Among the reasons determinism cannot be used to explain away human behavior is its implication that human beings act based on uncontrollable environmental conditions and animal instincts inherent in them.

If human beings were preconditioned and could not control the effect their environment had on their character and individuality, then it would be pointless to punish and to advocate for moral responsibility. Determinism would have humanity question the aspect of decision making by implying that individuality is preconditioned (Widerker, 2006).

This also questions the causation theory which would make what one perceive as a cause not to be a real cause but a subjective effect of previous causes. The second reason determinism does not hold water, is the fact that there is no way of proving that human behavior in a particular environment would not be the same in a different environment.

It also does not explain why two individuals placed in the exact same environment with similar social conditions and interactions would have very different individualities and perceptions. If determinism was a valid explanation for human behavior then it would be expected that individuals with similar backgrounds would exhibit similar individualities.

Free will depicts that human beings are free to choose how to act regardless of their environment and socialization and are in control of their behavior. It however does not negate the possibility of being misled, coerced or brainwashed which would make it harder to make a rational choice based on will.

These conditions, however, do not necessarily mean that the individual is not in control of their actions (Honderich, 2002).

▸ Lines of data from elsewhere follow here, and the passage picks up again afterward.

-- ==== Sys2Proof/Machine/Scripts.lean ====
section
/-! DEFINITION. The commands of Script Memory (chapter 8). -/

namespace Sys2Proof.Machine

/-- Every step of a list, when each is one (R156). -/
def stepsOf : List RawStep → Option (List Step)
  | [] => some []
  | r :: rs =>
    match stepOf r, stepsOf rs with
    | some st, some sts => some (st :: sts)
    | _, _ => none

/-- The steps from `start` on become those of the list (R156). -/
def writeSteps (start : Nat) (new : List Step) (mem : Vector Step 256) : Vector Step 256 :=
  Vector.ofFn fun i : StepIndex =>
    if start ≤ i.val then new.getD (i.val - start) mem[i] else mem[i]

/-- SCRIPT WRITE: values first, then runs in flight (R156). -/
def execScriptWrite (start : Byte) (steps : List RawStep) (s : State) : Result :=
  s.onCommand fun s =>
    match stepsOf steps with
    | none => refuse .range s
    | some new =>
      if new = [] ∨ 4 < new.length ∨ 256 < start.toNat + new.length then refuse .range s
      else if s.runInFlight then refuse .busy s
      else done { s with scripts := { s.scripts with steps := writeSteps start.toNat new s.scripts.steps } } []

/-- An entry of the slot table: a present byte and an index. -/
def slotEntryBytes : Option StepIndex → List Byte := optional 1 (fun i : StepIndex => byte1 i)

def Slots.bytes (t : Slots) : List Byte := slotEntryBytes t.wake ++ slotEntryBytes t.sleep ++ slotEntryBytes t.check

/-- The steps at `count` indices from `start`, each as its index followed by its 14 bytes (R179). -/
def stepsData (mem : Vector Step 256) (start count : Nat) : List Byte :=
  (List.range count).flatMap fun i =>
    if h : start + i < 256 then byte1 (start + i) ++ (mem[start + i]).bytes else []

/-- SCRIPT READ (R158): the steps asked for, their number being the count of the command, then the six slot entries. -/
def execScriptRead (start count : Byte) (s : State) : Result :=
  s.onCommand fun s =>
    if count.toNat = 0 ∨ 4 < count.toNat ∨ 256 < start.toNat + count.toNat then refuse .range s
    else done s (stepsData s.scripts.steps start.toNat count.toNat ++ s.scripts.slotsA.bytes ++ s.scripts.slotsB.bytes)

/-- SLOT SET: values first, then runs in flight (R157). -/
def execSlotSet (panel slot present index : Byte) (s : State) : Result :=
  s.onCommand fun s =>
    match panelOfByte panel, slotOfByte slot, boolOfByte present with
    | some x, some sl, some p =>
      if s.runInFlight then refuse .busy s
      else done { s with scripts := s.scripts.setSlot x sl (if p then some (indexOfByte index) else none) } []
    | _, _, _ => refuse .range s

end Sys2Proof.Machine
end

Moral responsibility is acquired as an individual matures through disciplining, experience, teaching and learning.

It is almost an obligation especially in relation to acts carried out towards other people. Moral responsibility bases its principles on the fact that an individual’s actions are not based on natural causes but on a brain process that the individual is responsible for, hence the concept of punishment.

Punishment, especially in regards to children is intended to instill morals, to make the child see the error of his ways and refrain from making the particular mistake again. Punishment in regards to adults is also intended to prevent the offender from repeating the particular mistake they are punished for as well as to dissuade other people from making that particular mistake.

Sometimes punishment is a form of attaining justice for the wronged party and to ensure the wrongdoer pays for his actions. If determinism was a reliable explanation for behavior, it would not make sense to punish people for wrong deeds or to praise or reward individuals for commendable actions.

The very fact that human beings feel the need to reward and appreciate good deeds and to condemn and punish wrong deeds means they are conscious about their actions and that they recognize that choosing to be morally responsible in spite of the worldly factors that would influence us to act otherwise is commendable.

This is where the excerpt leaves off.